Shpak streamlined the organization and obtained new missions for it, primarily in peacekeeping operations. By the time operations around Ulus-Kert were under way, the grouping of airborne forces had been subordinated to Colonel General Gennadiy N. Troshev, Commander of the Eastern Grouping of Federal Forces, who reported directly to General of the Army Viktor Kazantsev, who commanded the Operations Group, Joint Grouping of Federal Forces, in the North Caucasus. The arrangement was not a happy one; airborne forces felt they were not being properly supported.3


----------



## tomahawk6 (3 Mar 2008)

The Battle Begins 

The VDV tactical group was a task force based on divisional parachute regiments augmented with VDV command-level assets, such as reconnaissance subunits. The 104th GPR task force was assigned the mission of blocking Chechen escape routes east through the mountains. 104th GPR, like most Soviet/Russian parachute regiments, had three airborne battalions, an artillery battalion equipped with two S9, 120-millimeter, self-propelled guns and various support assets. Each airborne battalion had three airborne companies numbered sequentially one through nine, with the first, second and third companies composing the 1st Airborne Battalion and so on. Each 104th GPR company was augmented with reconnaissance and/or SPETSNAZ subunits from the VDV command to form company tactical groups.4 

Hills 705.6, 776, 787 and 1410 were the main features of the net 104th GPR used to encircle the Chechen force. The VDV tactical group's main body crossed the Sharoargun and Abazolgul rivers, pushing the Chechen force out of Ulus-Kert toward the southeast. 104th GPR's 1st Company, 1st Airborne Battalion, still had not crossed either the Abazolgul or the Sharoargun. An unidentified 104th GPR company was on or near Hill 705.6. 4th Company and an unidentified 104th GPR airborne company, two VDV SPETS-NAZ groups and an elite Federal Security Service (FSB)—successor to the KGB—SPETSNAZ group, known as Vympel, were on Hill 1410. Present at 2d Airborne Battalion Headquarters on Hill 776 were Commander, 2d Airborne Battalion, Lieutenant Colonel Mark Niko-layevich Yevtyukhin, and Captain Viktor Romanov, the commander of an artillery battery of the regimental artillery battalion who was heading a forward observer team. 6th Company, commanded by Major Sergey Molodov, was en route to the saddle between Hills 776 and 787. 104th GPR was engaged in positioning companies to block escape routes over the mountains. 
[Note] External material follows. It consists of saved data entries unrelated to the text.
-- ==== Sys2Proof/Machine/Records.lean ====
section
/-!
DEFINITION. The records of a coach image (R72 to R88, R131 to R134) read from the bytes that hold them.
-/
namespace Sys2Proof.Machine

/-- R78. -/
structure CoreRec where
  role : Nat
  flags : Nat
  tables : Nat
  progOff : Nat
  progLen : Nat
  loopOff : Nat
  loopLen : Nat
  deriving DecidableEq, Repr

/-- R79. KIND 0 data in, 1 control in, 2 data out, 3 control out. -/
structure QueueRec where
  core : Nat
  q : Nat
  kind : Nat
  depth : Nat
  unit : Nat
  route : Nat
  deriving DecidableEq, Repr

/-- R80. -/
structure RouteRec where
  srcKind : Nat
  dstKind : Nat
  src : Nat
  dst : Nat
  srcQ : Nat
  dstQ : Nat
  cls : Nat
  spread : Nat
  deriving DecidableEq, Repr

/-- R81. -/
structure SteerRec where
  core : Nat
  ctrlQ : Nat
  dataQ : Nat
  sel : Nat
  action : Nat
  outA : Nat
  outB : Nat
  deriving DecidableEq, Repr

/-- R83. -/
structure WindowRec where
  core : Nat
  w : Nat
  access : Nat
  domain : Nat
  base : Nat
  len : Nat
  deriving DecidableEq, Repr

/-- R84: the governor record. -/
structure GovRec where
  ufUp : Nat
  satUp : Nat
  ufDown : Nat
  satDown : Nat
  hold : Nat
  start : Nat
  deriving DecidableEq, Repr

/-- R84: a tensor record. -/
structure TensorRec where
  id : Nat
  fmt : Nat
  scale : Nat
  round : Nat
  role : Nat
  deriving DecidableEq, Repr

/-- R85. -/
structure ParamRec where
  id : Nat
  group : Nat
  flags : Nat
  home : Nat
  count : Nat
  maskId : Nat
  deriving DecidableEq, Repr

/-- R87. -/
structure CarriageRec where
  chain : Nat
  pos : Nat
  core : Nat
  tensor : Nat
  tiles : Nat
  deriving DecidableEq, Repr

/-- R88. -/
structure SpreadRec where
  set : Nat
  die : Nat
  len : Nat
  routers : List Nat
  deriving DecidableEq, Repr

/-- R133. -/
structure LevelRec where
  nest : Nat
  kind : Nat
  dir : Nat
  count : Nat
  deriving DecidableEq, Repr

/-- R134. Strides are signed tile counts. -/
structure OperandRec where
  role : Nat
  src : Nat
  arg : Nat
  fmt : Nat
  hold : Nat
  use : Nat
  base : Nat
  scaleBase : Nat
  stride : List Int
  tensor : Nat
  deriving DecidableEq, Repr

/-- R132: a loop table. -/
structure LoopTable where
  unit : Nat
  flags : Nat
  accFmt : Nat
  outShape : Nat
  op : Nat
  spillOff : Nat
  total : Nat
  levels : List LevelRec
  operands : List OperandRec
  deriving DecidableEq, Repr

/-- The `n`-th record of `size` bytes. -/
def recAt (bs : Bytes) (size n : Nat) : Bytes := sliceBytes bs (size * n) size

def parseCore (r : Bytes) : CoreRec :=
  { role := leField r 0 1, flags := leField r 1 1, tables := leField r 2 1, progOff := leField r 4 4,
    progLen := leField r 8 4, loopOff := leField r 12 4, loopLen := leField r 16 4 }

def parseQueue (r : Bytes) : QueueRec :=
  { core := leField r 0 2, q := leField r 2 1, kind := leField r 3 1 % 4, depth := leField r 4 2, unit := leField r 6 1,
    route := leField r 8 4 }

def parseRoute (r : Bytes) : RouteRec :=
  { srcKind := leField r 0 1, dstKind := leField r 1 1, src := leField r 2 2, dst := leField r 4 2, srcQ := leField r 6 1,
    dstQ := leField r 7 1, cls := leField r 8 1, spread := leField r 9 1 }

def parseSteer (r : Bytes) : SteerRec :=
  { core := leField r 0 2, ctrlQ := leField r 2 1, dataQ := leField r 3 1, sel := leField r 4 1, action := leField r 5 1,
    outA := leField r 6 1, outB := leField r 7 1 }

def parseWindow (r : Bytes) : WindowRec :=
  { core := leField r 0 2, w := leField r 2 1, access := leField r 3 1, domain := leField r 4 2, base := leField r 8 4,
    len := leField r 12 4 }

def parseGov (r : Bytes) : GovRec :=
  { ufUp := leField r 0 2, satUp := leField r 2 2, ufDown := leField r 4 2, satDown := leField r 6 2, hold := leField r 8 1,
    start := leField r 9 1 }

def parseTensor (r : Bytes) : TensorRec :=
  { id := leField r 0 4, fmt := leField r 4 1, scale := leField r 5 1, round := leField r 6 1, role := leField r 7 1 }

def parseParam (r : Bytes) : ParamRec :=
  { id := leField r 0 4, group := leField r 4 2, flags := leField r 6 1, home := leField r 8 8, count := leField r 16 8,
    maskId := leField r 24 4 }

def parseCarriage (r : Bytes) : CarriageRec :=
  { chain := leField r 0 2, pos := leField r 2 2, core := leField r 4 2, tensor := leField r 8 4, tiles := leField r 12 4 }

def parseSpread (r : Bytes) : SpreadRec :=
  { set := leField r 0 1, die := leField r 1 1, len := leField r 2 1,
    routers := (sliceBytes r 4 12).map (·.toNat) }

def parseLevel (r : Bytes) : LevelRec :=
  { nest := leField r 0 1, kind := leField r 1 1, dir := leField r 2 1, count := leField r 4 4 }

def parseOperand (r : Bytes) : OperandRec :=
  { role := leField r 0 1, src := leField r 1 1, arg := leField r 2 1, fmt := leField r 3 1, hold := leField r 4 1,
    use := leField r 6 2, base := leField r 8 4, scaleBase := leField r 12 4,
    stride := (List.range 6).map fun l => signed16 (leField r (16 + 2 * l) 2), tensor := leField r 28 4 }

/-- R131: length of a table with these counts. -/
def tableLen (levels operands : Nat) : Nat := 32 + 16 * levels + 32 * operands

/-- R132 to R134: the table at the start of a byte string. -/
def parseTable (r : Bytes) : LoopTable :=
  let nl := leField r 1 1
  let no := leField r 2 1
  { unit := leField r 0 1, flags := leField r 3 1, accFmt := leField r 4 1, outShape := leField r 5 1, op := leField r 6 1,
    spillOff := leField r 8 4, total := leField r 12 4,
    levels := (List.range nl).map fun i => parseLevel (sliceBytes r (32 + 16 * i) 16),
    operands := (List.range no).map fun i => parseOperand (sliceBytes r (32 + 16 * nl + 32 * i) 32) }

/-- R82: the tables of a core, laid end to end. -/
def parseTables : Bytes → Nat → List LoopTable
  | _, 0 => []
  | bs, n + 1 => parseTable bs :: parseTables (bs.drop (tableLen (leField bs 1 1) (leField bs 2 1))) n

/-- Bytes of the records of a section (R76); empty when the image has no section of this type. -/
def Image.sec (i : Image) (ty : Nat) : Bytes := ((i.secs.find? (·.1 = ty)).map (·.2.2)).getD []
/-- RECORD_COUNT of a section. -/
def Image.secCount (i : Image) (ty : Nat) : Nat := ((i.secs.find? (·.1 = ty)).map (·.2.1)).getD 0

/-- The records of a section of fixed-size records. -/
def Image.recs {α : Type} (i : Image) (ty size : Nat) (f : Bytes → α) : List α :=
  (List.range (i.secCount ty)).map fun n => f (recAt (i.sec ty) size n)

def Image.coreRecs (i : Image) : List CoreRec := i.recs 0x0001 32 parseCore
def Image.queueRecs (i : Image) : List QueueRec := i.recs 0x0003 16 parseQueue
def Image.routeRecs (i : Image) : List RouteRec := i.recs 0x0004 16 parseRoute
def Image.steerRecs (i : Image) : List SteerRec := i.recs 0x0005 16 parseSteer
def Image.windowRecs (i : Image) : List WindowRec := i.recs 0x0007 16 parseWindow
def Image.paramRecs (i : Image) : List ParamRec := i.recs 0x0009 32 parseParam
def Image.carriageRecs (i : Image) : List CarriageRec := i.recs 0x000A 16 parseCarriage
/-- R84: the leading governor record of FORMAT. -/
def Image.gov (i : Image) : GovRec := parseGov (sliceBytes (i.sec 0x0008) 0 32)
/-- R84: the tensor records. -/
def Image.tensorRecs (i : Image) : List TensorRec :=
  (List.range (i.secCount 0x0008 - 1)).map fun n => parseTensor (sliceBytes (i.sec 0x0008) (32 + 16 * n) 16)
/-- R88: GANG_MASK; 0 without a CLUSTER section. -/
def Image.gangMask (i : Image) : Nat := leField (i.sec 0x000B) 0 8
/-- R88: the spread sets. -/
def Image.spreadRecs (i : Image) : List SpreadRec :=
  (List.range (i.secCount 0x000B - 1)).map fun n => parseSpread (sliceBytes (i.sec 0x000B) (16 + 16 * n) 16)

/-- The CORE record of a logical core; an idle one when the image has none. -/
def Image.core (i : Image) (n : Nat) : CoreRec :=
  if n < i.secCount 0x0001 then parseCore (recAt (i.sec 0x0001) 32 n) else parseCore []
/-- The loop tables of a core. -/
def Image.tables (i : Image) (n : Nat) : List LoopTable :=
  let c := i.core n
  parseTables (sliceBytes (i.sec 0x0006) c.loopOff c.loopLen) c.tables
/-- The program of a core. -/
def Image.prog (i : Image) (n : Nat) : Bytes :=
  let c := i.core n
  sliceBytes (i.sec 0x0002) c.progOff c.progLen
/-- The QUEUE record of a core's queue. -/
def Image.queue? (i : Image) (n q : Nat) : Option QueueRec := i.queueRecs.find? fun r => r.core = n && r.q = q
/-- The tensor record of an identifier. -/
def Image.tensor? (i : Image) (id : Nat) : Option TensorRec := i.tensorRecs.find? (·.id = id)
/-- The PARAM record of an identifier. -/
def Image.param? (i : Image) (id : Nat) : Option ParamRec := i.paramRecs.find? (·.id = id)
/-- A route by its index. -/
def Image.route? (i : Image) (k : Nat) : Option RouteRec := i.routeRecs[k]?

/-- R80: unit kind of a unit code. -/
def unitKindOf (u : Nat) : Nat := u / 4096
/-- R80: instance of a unit code. -/
def unitInstOf (u : Nat) : Nat := u % 4096

/-- R78: an active core. -/
def Image.active (i : Image) (n : Nat) : Bool := (i.core n).role = 1

/-- R84: width in bits of a format; 0 for a code without one. -/
def fmtBits : Nat → Nat
  | 1 => 4 | 2 => 6 | 3 => 6 | 4 => 8 | 5 => 8 | 6 => 16 | 7 => 16 | 8 => 32
  | _ => 0

/-- R140: bytes of the values of a tile. -/
def tileBytes (fmt : Nat) : Nat := fmtBits fmt * 512
/-- R140: a tile of this format has 64 scale bytes. -/
def scaledFmt (fmt : Nat) : Bool := 1 ≤ fmt && fmt ≤ 5

/-- A format code of R84 other than 0x0F. -/
def fmtOk (fmt : Nat) : Bool := 1 ≤ fmt && fmt ≤ 8

namespace ParamFlags
/-- R85 FROZEN. -/
def frozen (p : ParamRec) : Bool := bitOf p.flags 0
/-- R85 TOUCHED_ROWS. -/
def touched (p : ParamRec) : Bool := bitOf p.flags 1
/-- R85 STREAMED. -/
def streamed (p : ParamRec) : Bool := bitOf p.flags 2
/-- R85 MASKED. -/
def masked (p : ParamRec) : Bool := bitOf p.flags 3
end ParamFlags

/-- R226: bytes of a home of COUNT parameters and U touch units. -/
def homeBytes (count u : Nat) : Nat := 131072 * (ceilDiv count 8192 + ceilDiv u 8184)

/-- R144: the reduction level with COUNT above 1 whose NEST is highest. -/
def LoopTable.outerRed (t : LoopTable) : Option LevelRec :=
  (t.levels.filter fun l => l.kind = 1 && 1 < l.count).foldl
    (fun m l => match m with | none => some l | some x => if x.nest < l.nest then some l else m) none

/-- R144: tiles in flight P. -/
def LoopTable.inFlight (t : LoopTable) : Nat :=
  match t.outerRed with
  | none => 1
  | some r => (t.levels.filter fun l => l.kind = 0 && l.nest < r.nest).foldl (fun n l => n * l.count) 1

/-- R143: accumulator bytes per tile. -/
def LoopTable.accBytes (t : LoopTable) : Nat :=
  (if t.accFmt = 1 then 8192 else 16384) / (if t.outShape = 1 then 2 else 1)

/-- R131: a matrix table (UNIT 0 or 2). -/
def LoopTable.isMatrix (t : LoopTable) : Bool := t.unit = 0 || t.unit = 2

/-- R132 PER_RUN. -/
def LoopTable.perRun (t : LoopTable) : Bool := bitOf t.flags 0

/-- R145: demand of a core in bytes. -/
def accDemand (ts : List LoopTable) : Nat :=
  (ts.filter (·.isMatrix)).foldl (fun n t => n + t.inFlight * t.accBytes) 0

/-- R146, R186: accumulator tiles assigned to each table, in table order; 0 for a vector table. -/
def accAssign : List LoopTable → Nat → List Nat
  | [], _ => []
  | t :: ts, rest =>
    if t.isMatrix then
      let c := min t.inFlight (rest / t.accBytes)
      c :: accAssign ts (rest - c * t.accBytes)
    else 0 :: accAssign ts rest

end Sys2Proof.Machine
end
The Chechen force, retreating to the southeast of Ulus-Kert along a road leading over Hill 705.6 away from the main advancing body of the VDV tactical group, was looking for the first unguarded or weakly held way over the mountains. The 1,600 to 2,500 fighters wore winter camouflage and were well equipped with various small arms, grenade launchers and mortars. They were supported by a logistics train of hundreds of pack animals. 

Day 1, 29 February 2000 

Early on 29 February, a 104th GPR airborne company encountered a significant Chechen force on the road leading southeast out of Ulus-Kert. Russian paratroopers engaged the Chechen fighters for control of Hill 705.6. The Russian company, significantly stressed during the fight, gained control of the hill and pushed the Chechen force southeast into the small gorge below. The company was most likely heavily supported by artillery and helicopters, as was the usual Russian operation in this war. 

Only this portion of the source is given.